====== DATASET ENTRIES

/-- Settles O14: instructions and commands write cells, and a write keeps the pages. -/
theorem allocatedPagesStayAllocated : Obligations.AllocatedPagesStayAllocated := by
  refine ⟨fun i s t p h => pageAllocated_exec h, fun fuel c s r t p hnew h hp => ?command⟩
  case command =>
    by_cases hrun : c = .run
    · obtain ⟨-, -, rfl⟩ | ⟨-, hloop⟩ := hostRun_answered_iff.1 (hrun ▸ h)
      · exact hp
      · have hp' : (s.setExec .running).PageAllocated p := hp
        exact (runLoop_induct pageAllocated_step hp').1 r t hloop
    by_cases hstep : c = .step
    · obtain ⟨hnext, -⟩ | ⟨_, -, -, rfl⟩ := hostStep_answered_iff.1 (hstep ▸ h)
      · exact pageAllocated_step s t hp hnext
      · exact hp
    · obtain ⟨-, -, -, hpages⟩ := hostCommand_direct hnew hrun hstep h
      exact hpages p hp

end Sys2Proof.Machine
end

section
/-! SUPPORT. Sequences of writes, the bulk load and NEW (spec R64, R66 to R68, R231). -/

namespace Sys2Proof.Machine

/-- What a sequence of writes leaves in a cell: the last value written there, or what the cell held before. -/
theorem mcRead_writeAll (a : Addr) (ws : List (Addr × Cell)) : ∀ s : State,
    mcRead a (writeAll ws s) = ws.foldl (fun v w => if w.1 = a then w.2 else v) (mcRead a s) := by
  induction ws with
  | nil => exact fun _ => rfl
  | cons w ws ih =>
    intro s
    calc mcRead a (writeAll (w :: ws) s)
        = ws.foldl (fun v w => if w.1 = a then w.2 else v) (mcRead a (mcWrite w.1 w.2 s)) := ih (mcWrite w.1 w.2 s)
      _ = (w :: ws).foldl (fun v w => if w.1 = a then w.2 else v) (mcRead a s) := by
        rw [List.foldl_cons, mcRead_mcWrite]
        simp only [eq_comm]

/-- Settles O12: a fresh address space holds 0. -/
theorem memoryHoldsTheLastWrite : Obligations.MemoryHoldsTheLastWrite := fun ws a =>
  mcRead_writeAll a ws State.reset

/-- An unaligned start fails, whatever the list (spec R66). -/
theorem mcLoad_unaligned {start : Addr} (h : start.toNat % Config.pageLen ≠ 0) (vs : List Cell) (s : State) :
    mcLoad start vs s = .error .memoryAlignment :=
  if_pos h

/-- An aligned start fails for a list that would pass the top of memory (spec R68). -/
theorem mcLoad_past_top {start : Addr} {vs : List Cell} (h : start.toNat % Config.pageLen = 0)
    (hlen : Config.addrMax + 1 < start.toNat + vs.length) (s : State) :
    mcLoad start vs s = .error .arithmeticOverflow := by
  have := Addr.toNat_le start
  unfold mcLoad
  rw [if_neg (not_not_intro h), if_pos (by omega)]

/-- An aligned list within memory is written in order (spec R67). -/
theorem mcLoad_of_fits {start : Addr} {vs : List Cell} (h : start.toNat % Config.pageLen = 0)
    (hlen : start.toNat + vs.length ≤ Config.addrMax + 1) (s : State) :
    mcLoad start vs s = .ok (mcWriteList start vs s) := by
  unfold mcLoad
  rw [if_neg (not_not_intro h), if_neg (by omega)]

/-- Settles O13: the two checks in their order, and then what the list written in order leaves to read. -/
theorem bulkLoadChecksThenWritesInOrder : Obligations.BulkLoadChecksThenWritesInOrder := by
  refine fun start vs s => ⟨fun h => mcLoad_unaligned h vs s, fun h hlen => mcLoad_past_top h hlen s,
    fun h hlen => ?loaded⟩
  case loaded =>
    obtain ⟨hpc, hrb, hstate, hin, hout⟩ := mcWriteList_registers vs start s
    refine ⟨_, mcLoad_of_fits h hlen s, fun j hj a ha => ?inside, fun a ha => ?outside,
      fun p => mcWriteList_pageAllocated vs start s p hlen, hpc, hrb, hstate, hin, hout⟩
    case inside =>
      rw [mcRead_mcWriteList vs start s a hlen, if_pos (by omega), ha, Nat.add_sub_cancel_left]
      exact List.getD_eq_getElem vs 0 hj
    case outside => rw [mcRead_mcWriteList vs start s a hlen, if_neg (by omega)]

/-- Addresses are counted on as numbers are, above the top of memory too. -/
theorem addrOfNat_add_one (n : Nat) : addrOfNat n + 1 = addrOfNat (n + 1) :=
  (BitVec.ofNat_add n 1).symm

/-- A list written in order is a WRITE for each of its cells (spec R231). -/
theorem mcWriteList_eq_foldl (vs : List Cell) : ∀ (n : Nat) (s : State), mcWriteList (addrOfNat n) vs s =
    (vs.zipIdx n).foldl (fun u x => mcWrite (addrOfNat x.2) x.1 u) s := by
  induction vs with
  | nil => exact fun _ _ => rfl
  | cons v vs ih =>
    intro n s
    rw [List.zipIdx_cons, List.foldl_cons, ← ih, ← addrOfNat_add_one]
    rfl

/-- The cells of an image loaded at 0 into a fresh address space: the image's, and 0 above it. -/
theorem mcRead_mcWriteList_reset {image : List Cell} (hlen : image.length ≤ Config.addrMax + 1) (a : Addr) :
    mcRead a (mcWriteList 0 image State.reset) = image.getD a.toNat 0 := by
  have h0 : (0 : Addr).toNat = 0 := rfl
  rw [mcRead_mcWriteList image 0 State.reset a (by omega), h0, Nat.sub_zero]
  split
  · rfl
  · exact (List.getD_eq_default image 0 (by omega)).symm

/-- Settles O54: NEW loads the image at 0 into the reset state, and a bulk write leaves the registers. -/
theorem newLoadsTheImageIntoAFreshInstance : Obligations.NewLoadsTheImageIntoAFreshInstance := by
  intro image s fuel hlen
  obtain ⟨hpc, hrb, hstate, hin, hout⟩ := mcWriteList_registers image 0 State.reset
  exact ⟨_, hostNew_of_fits hlen s, mcRead_mcWriteList_reset hlen, congrArg BitVec.toNat hpc, congrArg BitVec.toNat hrb,
    hstate, hin, hout, mcWriteList_eq_foldl image 0 State.reset⟩

end Sys2Proof.Machine
end

section
/-! SUPPORT. The record of written addresses decides nothing: a step and a command from two states that differ in it alone
end alike (spec R42). -/

namespace Sys2Proof.Machine

/-- `s` with another record of the addresses written. -/
def State.withWritten (s : State) (l : List Nat) : State := { s with written := l }

theorem mcWrite_withWritten (d : Addr) (v : Cell) (s : State) (l : List Nat) :
    mcWrite d v (s.withWritten l) = (mcWrite d v s).withWritten (insertAddr d.toNat l) := rfl

theorem checkRunnable_withWritten (s : State) (l : List Nat) : checkRunnable (s.withWritten l) = checkRunnable s := rfl

theorem fetchInstr_withWritten (s : State) (l : List Nat) : fetchInstr (s.withWritten l) = fetchInstr s := rfl

theorem srcValue_withWritten (o : Operand) (s : State) (l : List Nat) :
    srcValue o (s.withWritten l) = srcValue o s := rfl

theorem dstAddr_withWritten (o : Operand) (s : State) (l : List Nat) : dstAddr o (s.withWritten l) = dstAddr o s := rfl

theorem nextPc_withWritten (k : Opcode) (s : State) (l : List Nat) : nextPc k (s.withWritten l) = nextPc k s := rfl

/-! ### The checks of an instruction -/

/-- Two results of a step's checks that differ in the record alone. -/
inductive SameResult : Except Fault State → Except Fault State → Prop where
  | ok (t : State) (l : List Nat) : SameResult (.ok t) (.ok (t.withWritten l))
  | error (f : Fault) : SameResult (.error f) (.error f)

/-- A check whose outcome does not depend on the record comes before results that are alike. -/
theorem SameResult.bind {α : Type} {g g' : α → Except Fault State} : ∀ x : Except Fault α,
    (∀ a, SameResult (g a) (g' a)) → SameResult (x >>= g) (x >>= g')
  | .ok a, h => h a
  | .error f, _ => .error f

theorem binaryOp_sameResult (k : Opcode) (f : Cell → Cell → Except Fault Cell) (s0 s1 d2 : Operand) (s : State)
    (l : List Nat) : SameResult (binaryOp k f s0 s1 d2 s) (binaryOp k f s0 s1 d2 (s.withWritten l)) := by
  simp only [binaryOp, srcValue_withWritten, dstAddr_withWritten, nextPc_withWritten, mcWrite_withWritten]
  exact .bind _ fun _ => .bind _ fun _ => .bind _ fun d => .bind _ fun _ => .bind _ fun _ =>
    .ok _ (insertAddr d.toNat l)

theorem condJump_sameResult (k : Opcode) (taken : Cell → Bool) (s0 s1 : Operand) (s : State) (l : List Nat) :
    SameResult (condJump k taken s0 s1 s) (condJump k taken s0 s1 (s.withWritten l)) := by
  simp only [condJump, srcValue_withWritten, nextPc_withWritten]
  refine .bind _ fun c => .bind _ fun v => ?_
  split
  · exact .bind _ fun _ => .ok _ l
  · exact .bind _ fun _ => .ok _ l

============

From the records above, copy only the lines starting with the line that holds "above it. -/" and going on through the line that holds "end alike (spec R42). -/", exactly as written.

/-- The cells of an image loaded at 0 into a fresh address space: the image's, and 0 above it. -/
theorem mcRead_mcWriteList_reset {image : List Cell} (hlen : image.length ≤ Config.addrMax + 1) (a : Addr) :
    mcRead a (mcWriteList 0 image State.reset) = image.getD a.toNat 0 := by
  have h0 : (0 : Addr).toNat = 0 := rfl
  rw [mcRead_mcWriteList image 0 State.reset a (by omega), h0, Nat.sub_zero]
  split
  · rfl
  · exact (List.getD_eq_default image 0 (by omega)).symm

/-- Settles O54: NEW loads the image at 0 into the reset state, and a bulk write leaves the registers. -/
theorem newLoadsTheImageIntoAFreshInstance : Obligations.NewLoadsTheImageIntoAFreshInstance := by
  intro image s fuel hlen
  obtain ⟨hpc, hrb, hstate, hin, hout⟩ := mcWriteList_registers image 0 State.reset
  exact ⟨_, hostNew_of_fits hlen s, mcRead_mcWriteList_reset hlen, congrArg BitVec.toNat hpc, congrArg BitVec.toNat hrb,
    hstate, hin, hout, mcWriteList_eq_foldl image 0 State.reset⟩

end Sys2Proof.Machine
end

section
/-! SUPPORT. The record of written addresses decides nothing: a step and a command from two states that differ in it alone
end alike (spec R42). -/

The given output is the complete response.